### EXERCISE OBJECTIVE
Please copy out all lines of the entries that contain the word "setAF".

Stored items
/-- Where two ways are open, both must be ways. -/
theorem ite {c : Prop} [Decidable c] {u : State} (h : MayReach i s t) (h' : MayReach i s u) :
    MayReach i s (if c then t else u) := by
  split
  · exact h
  · exact h'

theorem repeatInstr (h : MayReach i s t) : MayReach i s t.repeatInstr := .working _ _ _ _ _ _ (.inr rfl) h

theorem repeatTransfer (h : MayReach i s t) : MayReach i s t.repeatTransfer := h.ite h.repeatInstr

theorem repeatSearch (h : MayReach i s t) : MayReach i s t.repeatSearch := h.ite h.repeatInstr

theorem repeatIo (h : MayReach i s t) : MayReach i s t.repeatIo := h.ite h.repeatInstr

/-- RETI leaves IFF1 alone unless RETI_COPIES_IFF2 says otherwise (R427, log 16). -/
theorem returnFromInt : MayReach .reti s s.returnFromInt := by
  have h : MayReach .reti s s.retiSeen.returnToPopped := (MayReach.retiSeen rfl .start).returnToPopped
  unfold State.returnFromInt
  cases hp : s.params.retiCopiesIff2 with
  | true => exact .copyIff2 (.inr ⟨rfl, hp⟩) h
  | false =>
    have same : s.iff1 = s.retiSeen.returnToPopped.iff1 := by simp
    rw [same]
    exact h

end MayReach

/-! ### Every instruction completes, and within these moves -/

/-- Every instruction has a next state (R480), and gets there by moves that are open to it. -/
theorem exec_mayReach (i : Instr) (s : State) : ∃ t, exec i s = .next t ∧ MayReach i s t := by
  match i with
  -- 8-bit loads
  | .ldRegReg .. | .ldRegImm .. => exact ⟨_, rfl, .setReg _ _ .start⟩
  | .ldRegMemHl _ | .ldRegMemIx .. | .ldRegMemIy .. => exact ⟨_, rfl, .setReg _ _ (.read8 _ .start)⟩
  | .ldMemHlReg _ | .ldMemIxReg .. | .ldMemIyReg .. | .ldMemHlImm _ | .ldMemIxImm .. | .ldMemIyImm .. | .ldMemBcA
  | .ldMemDeA | .ldMemNnA _ => exact ⟨_, rfl, .write8 _ _ .start⟩
  | .ldAMemBc | .ldAMemDe | .ldAMemNn _ => exact ⟨_, rfl, .setA _ (.read8 _ .start)⟩
  | .ldAI => exact ⟨_, rfl, .setAF rfl _ .start⟩
  | .ldAR => exact ⟨_, rfl, .setAF rfl _ (.countRDraw .start)⟩
  | .ldIA => exact ⟨_, rfl, .setI rfl _ .start⟩
  | .ldRA => exact ⟨_, rfl, .setR rfl _ .start⟩
  -- 16-bit loads
  | .ldPairImm .. => exact ⟨_, rfl, .setPair _ _ .start⟩
  | .ldIxImm _ => exact ⟨_, rfl, .setIx _ .start⟩
  | .ldIyImm _ => exact ⟨_, rfl, .setIy _ .start⟩
  | .ldHlMemNn _ => exact ⟨_, rfl, .setHl _ (.read16 _ .start)⟩
  | .ldPairMemNn .. => exact ⟨_, rfl, .setPair _ _ (.read16 _ .start)⟩
  | .ldIxMemNn _ => exact ⟨_, rfl, .setIx _ (.read16 _ .start)⟩
  | .ldIyMemNn _ => exact ⟨_, rfl, .setIy _ (.read16 _ .start)⟩
  | .ldMemNnHl _ | .ldMemNnPair .. | .ldMemNnIx _ | .ldMemNnIy _ => exact ⟨_, rfl, .write16 _ _ .start⟩
  | .ldSpHl | .ldSpIx | .ldSpIy => exact ⟨_, rfl, .setSp _ .start⟩
  | .pushPair _ => exact ⟨_, rfl, .pushQ _ .start⟩
  | .pushIx | .pushIy => exact ⟨_, rfl, .push16 _ .start⟩
  | .popPair q => exact ⟨_, rfl, .popQ q (fun h => h ▸ rfl) .start⟩
  | .popIx => exact ⟨_, rfl, .setIx _ (.drop16 .start)⟩
  | .popIy => exact ⟨_, rfl, .setIy _ (.drop16 .start)⟩
  -- exchanges and blocks
  | .exDeHl => exact ⟨_, rfl, .setHl _ (.setDe _ .start)⟩
  | .exAfAf => exact ⟨_, rfl, .setAlt (.inl rfl) _ (.working _ _ _ _ _ _ (.inl rfl) .start)⟩
  | .exx =>
    exact ⟨_, rfl, .setAlt (.inr rfl) _
      (.working { s.alt with a := s.regs.a, f := s.regs.f } _ _ _ _ _ (.inr rfl) .start)⟩
  | .exMemSpHl => exact ⟨_, rfl, .setHl _ (.replaceTop _ .start)⟩
  | .exMemSpIx => exact ⟨_, rfl, .setIx _ (.replaceTop _ .start)⟩
  | .exMemSpIy => exact ⟨_, rfl, .setIy _ (.replaceTop _ .start)⟩
  | .ldi | .ldd => exact ⟨_, rfl, .transferStep rfl _ .start⟩
  | .ldir | .lddr => exact ⟨_, rfl, .repeatTransfer (.transferStep rfl _ .start)⟩
  | .cpi | .cpd => exact ⟨_, rfl, .searchStep rfl _ .start⟩
  | .cpir | .cpdr => exact ⟨_, rfl, .repeatSearch (.searchStep rfl _ .start)⟩
  -- 8-bit arithmetic and logic
  | .addReg _ | .addImm _ | .adcReg _ | .adcImm _ | .subReg _ | .subImm _ | .sbcReg _ | .sbcImm _ | .andReg _
  | .andImm _ | .orReg _ | .orImm _ | .xorReg _ | .xorImm _ => exact ⟨_, rfl, .setAF rfl _ .start⟩
  | .addMemHl | .addMemIx _ | .addMemIy _ | .adcMemHl | .adcMemIx _ | .adcMemIy _ | .subMemHl | .subMemIx _
  | .subMemIy _ | .sbcMemHl | .sbcMemIx _ | .sbcMemIy _ | .andMemHl | .andMemIx _ | .andMemIy _ | .orMemHl
  | .orMemIx _ | .orMemIy _ | .xorMemHl | .xorMemIx _ | .xorMemIy _ =>
    exact ⟨_, rfl, .setAF rfl _ (.read8 _ .start)⟩
  | .cpReg _ | .cpImm _ => exact ⟨_, rfl, .setFlags rfl _ .start⟩
  | .cpMemHl | .cpMemIx _ | .cpMemIy _ => exact ⟨_, rfl, .setFlags rfl _ (.read8 _ .start)⟩
  | .incReg _ | .decReg _ => exact ⟨_, rfl, .setRegF rfl _ _ .start⟩
  | .incMemHl | .incMemIx _ | .incMemIy _ | .decMemHl | .decMemIx _ | .decMemIy _ =>
    exact ⟨_, rfl, .writeBackF rfl _ _ .start⟩
  -- general arithmetic and CPU control
  | .daa | .cpl | .neg => exact ⟨_, rfl, .setAF rfl _ .start⟩
  | .ccf => exact ⟨_, rfl, .setFlags rfl _ (.drew 1 .start)⟩
  | .scf => exact ⟨_, rfl, .setFlags rfl _ .start⟩
  | .nop => exact ⟨_, rfl, .start⟩
  | .halt => exact ⟨_, rfl, .halt rfl .start⟩
  | .di => exact ⟨_, rfl, .setEnables false rfl .start⟩
  | .ei => exact ⟨_, rfl, .setEnables true rfl .start⟩
  | .im0 => exact ⟨_, rfl, .setIm (.inl rfl) _ .start⟩
  | .im1 => exact ⟨_, rfl, .setIm (.inr (.inl rfl)) _ .start⟩
  | .im2 => exact ⟨_, rfl, .setIm (.inr (.inr rfl)) _ .start⟩
  -- 16-bit arithmetic
  | .addHlPair _ | .adcHlPair _ | .sbcHlPair _ => exact ⟨_, rfl, .setHlF rfl _ (.drew 1 .start)⟩
  | .addIxPair _ => exact ⟨_, rfl, .setIxF rfl _ (.drew 1 .start)⟩
  | .addIyPair _ => exact ⟨_, rfl, .setIyF rfl _ (.drew 1 .start)⟩
  | .incPair _ | .decPair _ => exact ⟨_, rfl, .setPair _ _ .start⟩
  | .incIx | .decIx => exact ⟨_, rfl, .setIx _ .start⟩
  | .incIy | .decIy => exact ⟨_, rfl, .setIy _ .start⟩
  -- rotates and shifts
  | .rlca | .rla | .rrca | .rra => exact ⟨_, rfl, .setAF rfl _ .start⟩
  | .rlcReg _ | .rlReg _ | .rrcReg _ | .rrReg _ | .slaReg _ | .sraReg _ | .srlReg _ =>
    exact ⟨_, rfl, .setRegF rfl _ _ .start⟩
  | .rlcMemHl | .rlcMemIx _ | .rlcMemIy _ | .rlMemHl | .rlMemIx _ | .rlMemIy _ | .rrcMemHl | .rrcMemIx _
  | .rrcMemIy _ | .rrMemHl | .rrMemIx _ | .rrMemIy _ | .slaMemHl | .slaMemIx _ | .slaMemIy _ | .sraMemHl
  | .sraMemIx _ | .sraMemIy _ | .srlMemHl | .srlMemIx _ | .srlMemIy _ => exact ⟨_, rfl, .writeBackF rfl _ _ .start⟩
  | .rld | .rrd => exact ⟨_, rfl, .rotateDigits rfl _ .start⟩
  -- bits
  | .bitReg .. => exact ⟨_, rfl, .bitTest rfl _ .start⟩
  | .bitMemHl _ | .bitMemIx .. | .bitMemIy .. => exact ⟨_, rfl, .bitTest rfl _ (.read8 _ .start)⟩
  | .setReg .. | .resReg .. => exact ⟨_, rfl, .setReg _ _ .start⟩
  | .setMemHl _ | .setMemIx .. | .setMemIy .. | .resMemHl _ | .resMemIx .. | .resMemIy .. =>
    exact ⟨_, rfl, .changeAt _ _ .start⟩
  -- jumps, calls and returns
  | .jp _ | .jpHl | .jpIx | .jpIy => exact ⟨_, rfl, .jumpTo _ .start⟩
  | .jpCond .. => exact ⟨_, rfl, .ite (.jumpTo _ .start) .start⟩
  | .jr _ => exact ⟨_, rfl, .jumpRelative _ .start⟩
  | .jrC _ | .jrNc _ | .jrZ _ | .jrNz _ => exact ⟨_, rfl, .ite (.jumpRelative _ .start) .start⟩
  | .djnz _ => exact ⟨_, rfl, .ite (.setReg _ _ .start) (.jumpRelative _ (.setReg _ _ .start))⟩
  | .call _ | .rst _ => exact ⟨_, rfl, .callTo _ .start⟩
  | .callCond .. => exact ⟨_, rfl, .ite (.callTo _ .start) .start⟩
  | .ret => exact ⟨_, rfl, .returnToPopped .start⟩
  | .retCond _ => exact ⟨_, rfl, .ite (.returnToPopped .start) .start⟩
  | .reti => exact ⟨_, rfl, .returnFromInt⟩
  | .retn => exact ⟨_, rfl, .copyIff2 (.inl rfl) (.returnToPopped .start)⟩
  -- input and output
  | .inAImm _ => exact ⟨_, rfl, .setA _ (.ioRead rfl _ .start)⟩
  | .inRegC _ => exact ⟨_, rfl, .inputTo rfl rfl _ .start⟩
  | .ini | .ind => exact ⟨_, rfl, .inputStep rfl rfl _ .start⟩
  | .inir | .indr => exact ⟨_, rfl, .repeatIo (.inputStep rfl rfl _ .start)⟩
  | .outImmA _ | .outCReg _ => exact ⟨_, rfl, .ioWrite rfl _ _ .start⟩
  | .outi | .outd => exact ⟨_, rfl, .outputStep rfl rfl _ .start⟩
  | .otir | .otdr => exact ⟨_, rfl, .repeatIo (.outputStep rfl rfl _ .start)⟩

### FINISHED EXERCISE
  | .ldAI => exact ⟨_, rfl, .setAF rfl _ .start⟩
  | .ldAR => exact ⟨_, rfl, .setAF rfl _ (.countRDraw .start)⟩
  | .andImm _ | .orReg _ | .orImm _ | .xorReg _ | .xorImm _ => exact ⟨_, rfl, .setAF rfl _ .start⟩
    exact ⟨_, rfl, .setAF rfl _ (.read8 _ .start)⟩
  | .daa | .cpl | .neg => exact ⟨_, rfl, .setAF rfl _ .start⟩
  | .rlca | .rla | .rrca | .rra => exact ⟨_, rfl, .setAF rfl _ .start⟩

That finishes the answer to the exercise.